Submitting Queries to a Spark Cluster

TQL queries are by default executed on a sample of 1000 timelines inside the API server to ensure interactive response times. TQL also ships with a distributed execution engine, built on top of Apache Spark. In order to use Spark to dispatch your query, simply provide the kwarg spark=True when you call submit:

resultset = select(
  'bid.ad_size', 
  'bid.bid'
).from_events('lethe4')\
.limit(10)\
.submit(spark=True, wait=True)

Click to Abort Job

NOTE: Abort link will open the result of the call in a new tab/window

SUCCESS:  1/1|██████████|, TOTAL ELAPSED=0:00:09, WAIT=0:00:00, PENDING=0:00:01, RUNNING=0:00:07

Spark Resultsets

TQL Queries submitted to Spark also return Resultset objects, but the difference is that each partition in the resultset will have a path to the data on local disk or a distributed file system, instead of the data itself:

resultset.partition('_default').data_path()
'file:/Users/zkozick/.noumena/files/datasets/2021-08-11/118428900272667/data/partition=_default'

Just like interactive resultsets, the partition data can be retrieved using the dataframe() functions:

df = resultset.dataframe() # a python list-of-lists.
df = resultset.spark_dataframe() # a spark dataframe
df = resultset.pandas_dataframe() # a pandas dataframe 

The only difference is that for Spark resultsets, the data will be loaded from disk.

Retrieving Asynchronous Queries and ResultSets

Another difference is that because TQL queries executed on Spark can potentially be long-running operations, they are assigned a unique ID upon submission, that can be retrieved at any point in the future by another script or notebook run on the same machine. Get the id of the Resultset by calling get_id():

resultset.get_id()
459

You can then use this ID to retrieve the Query with the TQL function load_query(id), or the Resultset with load_resultset(id)

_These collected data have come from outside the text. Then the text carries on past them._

/-- Settles O23: the write is to one element, the row read after it has it, and so has one read among writes elsewhere. -/
theorem setPixelWritesOneElement : Obligations.SetPixelWritesOneElement := by
  intro s row col value hs hl hrow hcol
  have ha := hs.fbAlloc_of_open hl
  have hrow' : row.toNat < 483 := Nat.lt_succ_of_le hrow
  have hx : s.elementExists row.toNat col.toNat = true := State.elementExists_iff.2 ⟨ha, hrow', hcol⟩
  have hsame := State.fbRead_write_same value hs.store_canonical hx
  have hb := State.rowBytes_of_exists ha hrow'
  refine ⟨_, congrArg Host.Outcome.next (State.setPixel_of_exists hl hx value), rfl, hsame, fun r c hne => ?_,
    fun a hne => Memory.read_write_other _ hne _, ⟨_, hb, ?_⟩, fun writes rest hothers => ?_⟩
  · exact State.fbRead_write_other value hx fun hr hc => hne (by rw [hr, hc])
  · refine congrArg Host.Outcome.next (State.getRow_of_bytes ?_ ?_)
    · exact hl
    · exact State.rowBytes_write hs.store_canonical hb hcol value
  · have hcolumns : ∀ w ∈ writes, row.toNat = w.row.toNat → col.toNat ≠ w.col.toNat := fun w hw hr hc =>
      hothers w hw (Prod.ext (BitVec.eq_of_toNat_eq hr.symm) (BitVec.eq_of_toNat_eq hc.symm))
    obtain ⟨u, bs, more, hstep, hresponses, hread⟩ := step_getRowAmong_untouched
      (s := ({ s with fb := s.fb.write (fbKey row.toNat col.toNat) value }).answer (.setPixel row col value) .ok)
      hl ha hrow' hcol hcolumns rest
    exact ⟨u, bs, more, hstep, hresponses, hread.trans hsame⟩

/-! ## A GETROW with SETPIXELs between its reads, and the commands one after the other -/

/-- The block with other responses given and other events to come: what lies beyond the port. -/
def State.withPort (s : State) (responses : List Response) (inputs : List Input) : State := { s with responses, inputs }

/-- What a GETROW answers does not depend on what has been answered and what is to come. -/
theorem State.getRow_withPort (s : State) (row : BitVec 16) :
    ∃ r, ∀ responses inputs, (s.withPort responses inputs).getRow row = s.withPort (responses ++ [r]) inputs := by
  by_cases hl : s.life = .closed
  · exact ⟨⟨some (.getRow row), Status.badState.code, .empty⟩, fun responses inputs => by
      have hclosed : (s.withPort responses inputs).life = .closed := hl
      rw [State.getRow, hclosed]
      rfl⟩
  · cases hb : s.rowBytes row.toNat with
    | none =>
      refine ⟨⟨some (.getRow row), Status.indexError.code, .empty⟩, fun responses inputs => ?_⟩
      have hnone : (s.withPort responses inputs).rowBytes row.toNat = none := hb
      rw [State.getRow_open (s := s.withPort responses inputs) hl, hnone]
      rfl
    | some bs =>
      exact ⟨⟨some (.getRow row), Status.ok.code, .bytes bs⟩, fun responses inputs =>
        State.getRow_of_bytes (s := s.withPort responses inputs) hl hb⟩

/-- Nor does what a SETPIXEL does. -/
theorem State.intervene_withPort (s : State) (w : Intervening) :
    ∃ r, ∀ responses inputs,
      (s.withPort responses inputs).intervene w = (s.intervene w).withPort (responses ++ [r]) inputs := by
  simp only [State.intervene]
  by_cases hl : s.life = .closed
  · refine ⟨⟨some (.setPixel w.row w.col w.value), Status.badState.code, .empty⟩, fun responses inputs => ?_⟩
    have hclosed : (s.withPort responses inputs).life = .closed := hl
    rw [State.setPixel, State.setPixel, hl, hclosed]
    rfl
  · cases hx : s.elementExists w.row.toNat w.col.toNat
    · refine ⟨⟨some (.setPixel w.row w.col w.value), Status.indexError.code, .empty⟩, fun responses inputs => ?_⟩
      rw [State.setPixel_of_absent hl hx, State.setPixel_of_absent (s := s.withPort responses inputs) hl hx]
      rfl
    · refine ⟨⟨some (.setPixel w.row w.col w.value), Status.ok.code, .empty⟩, fun responses inputs => ?_⟩
      rw [State.setPixel_of_exists hl hx, State.setPixel_of_exists (s := s.withPort responses inputs) hl hx]
      rfl

/-- Nor does what SETPIXELs in turn do. -/
theorem State.interveneAll_withPort (s : State) (writes : List Intervening) :
    ∃ answers, ∀ responses inputs,
      (s.withPort responses inputs).interveneAll writes =
        (s.interveneAll writes).withPort (responses ++ answers) inputs := by
  induction writes generalizing s with
  | nil => exact ⟨[], fun _ _ => by rw [List.append_nil]; rfl⟩
  | cons w writes ih =>
    obtain ⟨r, hr⟩ := s.intervene_withPort w
    obtain ⟨answers, hanswers⟩ := ih (s.intervene w)
    exact ⟨r :: answers, fun responses inputs => by
      rw [State.interveneAll_cons, hr, hanswers, List.append_assoc, List.singleton_append, State.interveneAll_cons]⟩

/-- The SETPIXELs of such an event, presented one after the other (R199). -/
theorem stepsFrom_intervening (writes : List Intervening) (s : State) (responses : List Response) (rest : List Input) :
    stepsFrom writes.length (s.withPort responses (asEvents (writes.map Intervening.command) ++ rest)) =
      .next ((s.withPort responses rest).interveneAll writes) := by
  induction writes generalizing s responses with
  | nil => rfl
  | cons w writes ih =>
    obtain ⟨r, hr⟩ := s.intervene_withPort w
    have hstep := step_command
      (s := s.withPort responses (asEvents ((w :: writes).map Intervening.command) ++ rest)) (i := w.command) rfl
    refine (stepsFrom_succ _ (hstep.trans (congrArg Host.Outcome.next (hr responses _)))).trans ?_
    rw [State.interveneAll_cons, hr]
    exact ih ..

/-- A GETROW and then SETPIXELs, presented one after the other. -/
theorem stepsFrom_getRow_intervening (row : BitVec 16) (writes : List Intervening) (s : State) (responses : List Response)
    (rest : List Input) :
    stepsFrom (writes.length + 1)
        (s.withPort responses (asEvents (.getRow row :: writes.map Intervening.command) ++ rest)) =
      .next (((s.withPort responses rest).getRow row).interveneAll writes) := by
  obtain ⟨r, hr⟩ := s.getRow_withPort row
  have hstep := step_command
    (s := s.withPort responses (asEvents (.getRow row :: writes.map Intervening.command) ++ rest)) (i := .getRow row) rfl
  refine (stepsFrom_succ _ (hstep.trans (congrArg Host.Outcome.next (hr responses _)))).trans ?_
  rw [hr]
  exact stepsFrom_intervening ..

Connecting to an external Spark Cluster

By default, TQL uses an embedded, in-memory spark cluster with master point of local[*]. If your TQL workloads exceed the capacity of a local, embedded cluster, you should configure TQL to connect to a running spark cluster with a master point of yarn or mesos. In order to do this, add a custom configuration file and change the spark master to point to your desired cluster. For example:

pyspark:
  spark.master: yarn
NOTE If you plan on using TQL on a multi-machine cluster, files created by TQL must be accessible from all nodes, so you must also configure Noumena's filesystem root to use a distributed file system (see next section).

For more info on customizing TQL’s use of Spark, refer to configuring PySpark.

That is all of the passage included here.